┏━━

-- ==== Sys2Proof/Word.lean ====
section
/-! DEFINITION. The word types of the machine. Bit 0 of the manual is the most significant bit (spec/00_scope.md R14);
the helpers that read bits by the manual's numbers are in Sys2Proof/Machine/Bits.lean. -/

namespace Sys2Proof

/-- A byte. -/
abbrev Byte := BitVec 8
/-- A halfword, 16 bits. -/
abbrev Half := BitVec 16
/-- A word, 32 bits. -/
abbrev Word := BitVec 32
/-- A doubleword, 64 bits. -/
abbrev DWord := BitVec 64
/-- A quadword, 128 bits: a vector register of the PPE or a register of an SPU. -/
abbrev QWord := BitVec 128

end Sys2Proof
end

┗━━

◆ REQUIRED ACTION:
Retype the entries precisely as they stand.

◆ COMPLETED TASK:
-- ==== Sys2Proof/Word.lean ====
section
/-! DEFINITION. The word types of the machine. Bit 0 of the manual is the most significant bit (spec/00_scope.md R14);
the helpers that read bits by the manual's numbers are in Sys2Proof/Machine/Bits.lean. -/

namespace Sys2Proof

/-- A byte. -/
abbrev Byte := BitVec 8
/-- A halfword, 16 bits. -/
abbrev Half := BitVec 16
/-- A word, 32 bits. -/
abbrev Word := BitVec 32
/-- A doubleword, 64 bits. -/
abbrev DWord := BitVec 64
/-- A quadword, 128 bits: a vector register of the PPE or a register of an SPU. -/
abbrev QWord := BitVec 128

end Sys2Proof
end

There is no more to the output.